# Bachmann Connie



## Zonk (Feb 20, 2008)

Hey everyone! 

I've got a new connie here and I am trying to figure out what to do with it. Its black. No weathering, no detail parts, no nothing. Does anyone have any ideas? Any and all would be greatly appreciated! Thanks! 

Matt


----------



## Big65Dude (Jan 2, 2008)

Matt - 
If you click on my name below and go to the _"Engines"_ drop-down menu, then select _"Super Connie C-20"_ - you can see what I did with my connie. May give you some ideas. Good luck.


----------



## Zonk (Feb 20, 2008)

Wow that is beautiful! You did a great job!
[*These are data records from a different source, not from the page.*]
/-- The bank registers (Tables RM-5 to RM-7). -/
def rowsBNK : List RegRow := [
  ⟨"BNK_CTL", .quad, 0x90000, [], false, [
    ⟨"enable", 0, 1, .rws, 1, 0, 1⟩,
    ⟨"test_enable", 1, 1, .rw, 1, 0, 1⟩,
    ⟨"test_march", 2, 2, .rwl, 0, 0, 3⟩,
    ⟨"reserved", 4, 4, .ro, 0, 0, 0xf⟩,
    ⟨"test_interval", 8, 16, .rw, 1, 1, 0xffff⟩,
    ⟨"reserved", 24, 40, .ro, 0, 0, 0xffffffffff⟩]⟩,
  ⟨"BNK_CNT", .quad, 0x90100, [(8, 8)], false, [
    ⟨"collisions", 0, 24, .ro, 0, 0, 0xffffff⟩,
    ⟨"corrected", 24, 20, .ro, 0, 0, 0xfffff⟩,
    ⟨"uncorrectable", 44, 12, .ro, 0, 0, 0xfff⟩,
    ⟨"test_fails", 56, 8, .ro, 0, 0, 0xff⟩]⟩,
  ⟨"BNK_FAULT", .quad, 0x90140, [(8, 8)], false, [
    ⟨"bank", 0, 6, .ro, 0, 0, 0x3f⟩,
    ⟨"tag", 6, 4, .ro, 0, 0, 0xf⟩,
    ⟨"kind", 10, 3, .ro, 0, 0, 7⟩,
    ⟨"reserved", 13, 3, .ro, 0, 0, 7⟩,
    ⟨"count", 16, 20, .ro, 0, 0, 0xfffff⟩,
    ⟨"reserved", 36, 28, .ro, 0, 0, 0xfffffff⟩]⟩,
  ⟨"BNK_BANK", .quad, 0x91000, [(0x200, 8), (8, 64)], false, [
    ⟨"owner", 0, 4, .rw, 0, 0, 0xf⟩,
    ⟨"power", 4, 2, .rw, 0, 0, 3⟩,
    ⟨"clear", 6, 1, .wo, 0, 0, 1⟩,
    ⟨"busy", 7, 1, .ro, 0, 0, 1⟩,
    ⟨"test_result", 8, 2, .ro, 0, 0, 3⟩,
    ⟨"repaired", 10, 1, .ro, 0, 0, 1⟩,
    ⟨"failed", 11, 1, .ro, 0, 0, 1⟩,
    ⟨"testing", 12, 1, .ro, 0, 0, 1⟩,
    ⟨"reserved", 13, 3, .ro, 0, 0, 7⟩,
    ⟨"written", 16, 13, .ro, 0, 0, 0x1fff⟩,
    ⟨"reserved", 29, 35, .ro, 0, 0, 0x7ffffffff⟩]⟩]

/-- The Facet registers (Tables RM-5 to RM-7). -/
def rowsFAC : List RegRow := [
  ⟨"FAC_CTL", .quad, 0xa0000, [], false, [
    ⟨"enable", 0, 1, .rws, 0, 0, 1⟩,
    ⟨"fill", 1, 1, .rwl, 1, 0, 1⟩,
    ⟨"reserved", 2, 6, .ro, 0, 0, 0x3f⟩,
    ⟨"portb_floor", 8, 8, .rw, 8, 1, 0xff⟩,
    ⟨"vec_floor", 16, 4, .rw, 4, 1, 0xf⟩,
    ⟨"reserved", 20, 44, .ro, 0, 0, 0xfffffffffff⟩]⟩,
  ⟨"FAC_STATUS", .quad, 0xa0008, [(8, 8)], false, [
    ⟨"active", 0, 8, .ro, 0, 0, 0xff⟩,
    ⟨"filling", 8, 8, .ro, 0, 0, 0xff⟩,
    ⟨"decoder_busy", 16, 1, .ro, 0, 0, 1⟩,
    ⟨"mover_busy", 17, 4, .ro, 0, 0, 0xf⟩,
    ⟨"reserved", 21, 43, .ro, 0, 0, 0x7ffffffffff⟩]⟩,
  ⟨"FAC_DEC_CNT", .quad, 0xa0100, [(8, 8)], false, [
    ⟨"bad_mask", 0, 20, .ro, 0, 0, 0xfffff⟩,
    ⟨"granules", 20, 44, .ro, 0, 0, 0xfffffffffff⟩]⟩,
  ⟨"FAC_DEC_STALL", .quad, 0xa0140, [(8, 8)], false, [
    ⟨"ring_full", 0, 32, .ro, 0, 0, 0xffffffff⟩,
    ⟨"portb_wait", 32, 32, .ro, 0, 0, 0xffffffff⟩]⟩,
  ⟨"FAC_ARRAY_CNT", .quad, 0xa1000, [(8, 64)], false, [
    ⟨"busy", 0, 48, .ro, 0, 0, 0xffffffffffff⟩,
    ⟨"reserved", 48, 16, .ro, 0, 0, 0xffff⟩]⟩,
  ⟨"FAC_FILL_CNT", .quad, 0xa1200, [(8, 64)], false, [
    ⟨"cycles", 0, 48, .ro, 0, 0, 0xffffffffffff⟩,
    ⟨"reserved", 48, 16, .ro, 0, 0, 0xffff⟩]⟩,
  ⟨"FAC_SKIP_CNT", .quad, 0xa1400, [(8, 64)], false, [
    ⟨"blocks", 0, 48, .ro, 0, 0, 0xffffffffffff⟩,
    ⟨"reserved", 48, 16, .ro, 0, 0, 0xffff⟩]⟩]

/-- The recipe registers (Tables RM-5 to RM-7). -/
def rowsRCP : List RegRow := [
  ⟨"RCP_CTL", .quad, 0xb0000, [], false, [
    ⟨"enable", 0, 1, .rws, 0, 0, 1⟩,
    ⟨"reserved", 1, 15, .ro, 0, 0, 0x7fff⟩,
    ⟨"recv_timeout_ms", 16, 16, .rw, 0x64, 1, 0xffff⟩,
    ⟨"send_retry_ms", 32, 16, .rw, 0xa, 1, 0xffff⟩,
    ⟨"reserved", 48, 16, .ro, 0, 0, 0xffff⟩]⟩,
  ⟨"RCP_STORE", .quad, 0xb0008, [], true, [
    ⟨"base", 0, 44, .rwl, 0, 0, 0xfffffffffff⟩,
    ⟨"reserved", 44, 20, .ro, 0, 0, 0xfffff⟩]⟩,
  ⟨"RCP_LOAD_SRC", .quad, 0xb0010, [], true, [
    ⟨"src", 0, 64, .rw, 0, 0, 0xffffffffffffffff⟩]⟩,
  ⟨"RCP_LOAD_CTL", .quad, 0xb0018, [], true, [
    ⟨"slot", 0, 10, .rw, 0, 0, 0x3ff⟩,
    ⟨"go", 10, 1, .wo, 0, 0, 1⟩,
    ⟨"unload", 11, 1, .wo, 0, 0, 1⟩,
    ⟨"busy", 12, 1, .ro, 0, 0, 1⟩,
    ⟨"reserved", 13, 51, .ro, 0, 0, 0x7ffffffffffff⟩]⟩,
  ⟨"RCP_LOAD_STATUS", .quad, 0xb0020, [], true, [
    ⟨"result", 0, 8, .ro, 0, 0, 0xff⟩,
    ⟨"index", 8, 8, .ro, 0, 0, 0xff⟩,
    ⟨"slot", 16, 10, .ro, 0, 0, 0x3ff⟩,
    ⟨"reserved", 26, 38, .ro, 0, 0, 0x3fffffffff⟩]⟩,
  ⟨"RCP_VALID", .quad, 0xb0100, [(8, 16)], true, [
    ⟨"valid", 0, 64, .ro, 0, 0, 0xffffffffffffffff⟩]⟩,
  ⟨"RCP_RUN", .quad, 0xb0200, [], false, [
    ⟨"running", 0, 1, .ro, 0, 0, 1⟩,
    ⟨"slot", 1, 10, .ro, 0, 0, 0x3ff⟩,
    ⟨"op", 11, 8, .ro, 0, 0, 0xff⟩,
    ⟨"layer_id", 19, 16, .ro, 0, 0, 0xffff⟩,
    ⟨"client", 35, 9, .ro, 0, 0, 0x1ff⟩,
    ⟨"qp", 44, 3, .ro, 0, 0, 7⟩,
    ⟨"reserved", 47, 17, .ro, 0, 0, 0x1ffff⟩]⟩,
  ⟨"RCP_CNT", .quad, 0xb0208, [], false, [
    ⟨"runs", 0, 32, .ro, 0, 0, 0xffffffff⟩,
    ⟨"recv_refused", 32, 16, .ro, 0, 0, 0xffff⟩,
    ⟨"send_failed", 48, 16, .ro, 0, 0, 0xffff⟩]⟩]

/-- The expert dispatch registers (Tables RM-5 to RM-7). -/
def rowsEXD : List RegRow := [
  ⟨"EXD_CTL", .quad, 0xc0000, [], false, [
    ⟨"enable", 0, 1, .rws, 0, 0, 1⟩,
    ⟨"spill_serve", 1, 1, .rw, 0, 0, 1⟩,
    ⟨"spill_tc", 2, 3, .rw, 5, 0, 7⟩,
    ⟨"reserved", 5, 11, .ro, 0, 0, 0x7ff⟩,
    ⟨"spill_timeout_us", 16, 16, .rw, 0x3e8, 1, 0xffff⟩,
    ⟨"answer_us", 32, 16, .rw, 0x14, 1, 0xffff⟩,
    ⟨"reserved", 48, 16, .ro, 0, 0, 0xffff⟩]⟩,
  ⟨"EXD_TABLE", .quad, 0xc0008, [], true, [
    ⟨"base", 0, 44, .rwl, 0, 0, 0xfffffffffff⟩,
    ⟨"reserved", 44, 20, .ro, 0, 0, 0xfffff⟩]⟩,
  ⟨"EXD_WORK", .quad, 0xc0010, [], true, [
    ⟨"base", 0, 44, .rwl, 0, 0, 0xfffffffffff⟩,
    ⟨"reserved", 44, 20, .ro, 0, 0, 0xfffff⟩]⟩,
  ⟨"EXD_SPILL_CFG", .quad, 0xc0018, [], true, [
    ⟨"max_pairs", 0, 16, .rw, 0x100, 0, 0xffff⟩,
    ⟨"reserved", 16, 48, .ro, 0, 0, 0xffffffffffff⟩]⟩,
  ⟨"EXD_STATUS", .quad, 0xc0020, [], false, [
    ⟨"phase", 0, 3, .ro, 0, 0, 7⟩,
    ⟨"entry", 3, 8, .ro, 0, 0, 0xff⟩,
    ⟨"groups", 11, 16, .ro, 0, 0, 0xffff⟩,
    ⟨"spill_open", 27, 16, .ro, 0, 0, 0xffff⟩,
    ⟨"reserved", 43, 21, .ro, 0, 0, 0x1fffff⟩]⟩,
  ⟨"EXD_CNT", .quad, 0xc0028, [], false, [
    ⟨"admitted", 0, 32, .ro, 0, 0, 0xffffffff⟩,
    ⟨"rerouted", 32, 16, .ro, 0, 0, 0xffff⟩,
    ⟨"dropped", 48, 16, .ro, 0, 0, 0xffff⟩]⟩,
  ⟨"EXD_CNT2", .quad, 0xc0030, [], false, [
    ⟨"spilled", 0, 24, .ro, 0, 0, 0xffffff⟩,
    ⟨"spill_refused", 24, 16, .ro, 0, 0, 0xffff⟩,
    ⟨"bad_choice", 40, 16, .ro, 0, 0, 0xffff⟩,
    ⟨"spill_lost", 56, 8, .ro, 0, 0, 0xff⟩]⟩,
  ⟨"EXD_SERVE_CNT", .quad, 0xc0038, [], true, [
    ⟨"served", 0, 32, .ro, 0, 0, 0xffffffff⟩,
    ⟨"refused", 32, 16, .ro, 0, 0, 0xffff⟩,
    ⟨"reserved", 48, 16, .ro, 0, 0, 0xffff⟩]⟩]

/-- The attention registers (Tables RM-5 to RM-7). -/
def rowsATN : List RegRow := [
  ⟨"ATN_CTL", .quad, 0xd0000, [], false, [
    ⟨"enable", 0, 1, .rws, 0, 0, 1⟩,
    ⟨"reserved", 1, 15, .ro, 0, 0, 0x7fff⟩,
    ⟨"exact_pages", 16, 16, .rw, 0, 0, 0xffff⟩,
    ⟨"reserved", 32, 32, .ro, 0, 0, 0xffffffff⟩]⟩,
  ⟨"ATN_STATUS", .quad, 0xd0008, [], false, [
    ⟨"running", 0, 1, .ro, 0, 0, 1⟩,
    ⟨"remaining", 1, 13, .ro, 0, 0, 0x1fff⟩,
    ⟨"reserved", 14, 50, .ro, 0, 0, 0x3ffffffffffff⟩]⟩,
  ⟨"ATN_CNT", .quad, 0xd0010, [], false, [
    ⟨"pages_read", 0, 32, .ro, 0, 0, 0xffffffff⟩,
    ⟨"pages_scored", 32, 32, .ro, 0, 0, 0xffffffff⟩]⟩,
  ⟨"ATN_CNT2", .quad, 0xd0018, [], false, [
    ⟨"missing", 0, 16, .ro, 0, 0, 0xffff⟩,
    ⟨"empty", 16, 16, .ro, 0, 0, 0xffff⟩,
    ⟨"append_noop", 32, 16, .ro, 0, 0, 0xffff⟩,
    ⟨"recomputed", 48, 16, .ro, 0, 0, 0xffff⟩]⟩,
  ⟨"ATN_FAULT", .quad, 0xd0020, [], false, [
    ⟨"kind", 0, 4, .ro, 0, 0, 0xf⟩,
    ⟨"reserved", 4, 12, .ro, 0, 0, 0xfff⟩,
    ⟨"sequence", 16, 12, .ro, 0, 0, 0xfff⟩,
    ⟨"reserved", 28, 36, .ro, 0, 0, 0xfffffffff⟩]⟩]

/-- The shared region registers (Tables RM-5 to RM-7). -/
def rowsSHR : List RegRow := [
  ⟨"SHR_CTL", .quad, 0xe0000, [], false, [
    ⟨"enable", 0, 1, .rws, 0, 0, 1⟩,
    ⟨"zero_fill", 1, 1, .rw, 1, 0, 1⟩,
    ⟨"reserved", 2, 14, .ro, 0, 0, 0x3fff⟩,
    ⟨"default_ms", 16, 20, .rw, 0x7d0, 1, 0x927c0⟩,
    ⟨"reserved", 36, 28, .ro, 0, 0, 0xfffffff⟩]⟩,
  ⟨"SHR_RGN_BASE", .quad, 0xe0008, [], false, [
    ⟨"base", 0, 44, .rwl, 0, 0, 0xfffffffffff⟩,
    ⟨"reserved", 44, 20, .ro, 0, 0, 0xfffff⟩]⟩,
  ⟨"SHR_RGN_ID", .quad, 0xe0010, [], false, [
    ⟨"id", 0, 64, .rw, 0, 0, 0xffffffffffffffff⟩]⟩,
  ⟨"SHR_RGN_CTL", .quad, 0xe0018, [], false, [
    ⟨"action", 0, 2, .wo, 0, 0, 3⟩,
    ⟨"busy", 2, 1, .ro, 0, 0, 1⟩,
    ⟨"result", 3, 3, .ro, 0, 0, 7⟩,
    ⟨"reserved", 6, 10, .ro, 0, 0, 0x3ff⟩,
    ⟨"version", 16, 32, .ro, 0, 0, 0xffffffff⟩,
    ⟨"reserved", 48, 16, .ro, 0, 0, 0xffff⟩]⟩,
  ⟨"SHR_LEASE_CTL", .quad, 0xe0020, [], false, [
    ⟨"index", 0, 8, .rw, 0, 0, 0xff⟩,
    ⟨"release", 8, 1, .wo, 0, 0, 1⟩,
    ⟨"revoke", 9, 1, .wo, 0, 0, 1⟩,
    ⟨"reserved", 10, 54, .ro, 0, 0, 0x3fffffffffffff⟩]⟩,
  ⟨"SHR_CNT", .quad, 0xe0028, [], false, [
    ⟨"published", 0, 24, .ro, 0, 0, 0xffffff⟩,
    ⟨"lost", 24, 16, .ro, 0, 0, 0xffff⟩,
    ⟨"expired", 40, 16, .ro, 0, 0, 0xffff⟩,
    ⟨"renew_refused", 56, 8, .ro, 0, 0, 0xff⟩]⟩,
  ⟨"SHR_LEASE0", .quad, 0xe1000, [(0x10, 256)], false, [
    ⟨"id", 0, 64, .ro, 0, 0, 0xffffffffffffffff⟩]⟩,
  ⟨"SHR_LEASE1", .quad, 0xe1008, [(0x10, 256)], false, [
    ⟨"client", 0, 9, .ro, 0, 0, 0x1ff⟩,
    ⟨"state", 9, 3, .ro, 0, 0, 7⟩,
    ⟨"segs", 12, 8, .ro, 0, 0, 0xff⟩,
    ⟨"expiry_ms", 20, 44, .ro, 0, 0, 0xfffffffffff⟩]⟩]

/-- The coherence registers (Tables RM-5 to RM-7). -/
def rowsCOH : List RegRow := [
  ⟨"COH_CTL", .quad, 0xf0000, [], false, [
    ⟨"enable", 0, 1, .rws, 0, 0, 1⟩,
    ⟨"reserved", 1, 63, .ro, 0, 0, 0x7fffffffffffffff⟩]⟩,
  ⟨"COH_CNT", .quad, 0xf0008, [], false, [
    ⟨"lookups", 0, 32, .ro, 0, 0, 0xffffffff⟩,
    ⟨"back_inv", 32, 16, .ro, 0, 0, 0xffff⟩,
    ⟨"bcast", 48, 16, .ro, 0, 0, 0xffff⟩]⟩,
  ⟨"COH_DIR_STATUS", .quad, 0xf0010, [], false, [
    ⟨"used", 0, 23, .ro, 0, 0, 0x7fffff⟩,
    ⟨"reserved", 23, 41, .ro, 0, 0, 0x1ffffffffff⟩]⟩,
  ⟨"COH_DIR_PROBE", .quad, 0xf0018, [], false, [
    ⟨"line", 0, 38, .rw, 0, 0, 0x3fffffffff⟩,
    ⟨"go", 38, 1, .wo, 0, 0, 1⟩,
    ⟨"busy", 39, 1, .ro, 0, 0, 1⟩,
    ⟨"reserved", 40, 24, .ro, 0, 0, 0xffffff⟩]⟩,
  ⟨"COH_DIR_RESULT", .quad, 0xf0020, [], false, [
    ⟨"entry", 0, 64, .ro, 0, 0, 0xffffffffffffffff⟩]⟩,
  ⟨"COH_LC_STATUS", .quad, 0xf0100, [(8, 8)], false, [
    ⟨"lines", 0, 19, .ro, 0, 0, 0x7ffff⟩,
    ⟨"reserved", 19, 13, .ro, 0, 0, 0x1fff⟩,
    ⟨"dirty", 32, 19, .ro, 0, 0, 0x7ffff⟩,
    ⟨"reserved", 51, 13, .ro, 0, 0, 0x1fff⟩]⟩,
  ⟨"COH_LLL_STATUS", .quad, 0xf0200, [], true, [
    ⟨"count", 0, 13, .ro, 0, 0, 0x1fff⟩,
    ⟨"head", 13, 12, .ro, 0, 0, 0xfff⟩,
    ⟨"reserved", 25, 7, .ro, 0, 0, 0x7f⟩,
    ⟨"overflow", 32, 16, .ro, 0, 0, 0xffff⟩,
    ⟨"events", 48, 16, .ro, 0, 0, 0xffff⟩]⟩,
  ⟨"COH_LLL_CTL", .quad, 0xf0208, [], true, [
    ⟨"consume", 0, 13, .wo, 0, 0, 0x1fff⟩,
    ⟨"clear_overflow", 13, 1, .wo, 0, 0, 1⟩,
    ⟨"reserved", 14, 50, .ro, 0, 0, 0x3ffffffffffff⟩]⟩,
  ⟨"COH_LLL0", .quad, 0x100000, [(0x10, 4096)], true, [
    ⟨"line", 0, 38, .ro, 0, 0, 0x3fffffffff⟩,
    ⟨"agent", 38, 4, .ro, 0, 0, 0xf⟩,
    ⟨"reserved", 42, 6, .ro, 0, 0, 0x3f⟩,
    ⟨"event", 48, 16, .ro, 0, 0, 0xffff⟩]⟩,
  ⟨"COH_LLL1", .quad, 0x100008, [(0x10, 4096)], true, [
    ⟨"nt", 0, 64, .ro, 0, 0, 0xffffffffffffffff⟩]⟩]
Other than the coal bunker did you have to buy any extra or new parts? Or was it mainly the paint and weathering job that made the difference? Thanks for the input!


----------



## Big65Dude (Jan 2, 2008)

Matt -

The pilot (cowcatcher,) smokestack, and air tank are "spare" parts from _Accucraft_, the tender trucks I picked up on _eBay_, the headlamp and other boiler details like clean-out ports, steps, etc. are from _Ozark Miniatures_, _Trackside Details_ and my junk drawer. The coal bunker on the tender I built up with strip and sheet styrene. Hope that helps.


P.S. Did I mention that this is a 1:20.3 scale model (large scale) - not 1:48 (On30)?


----------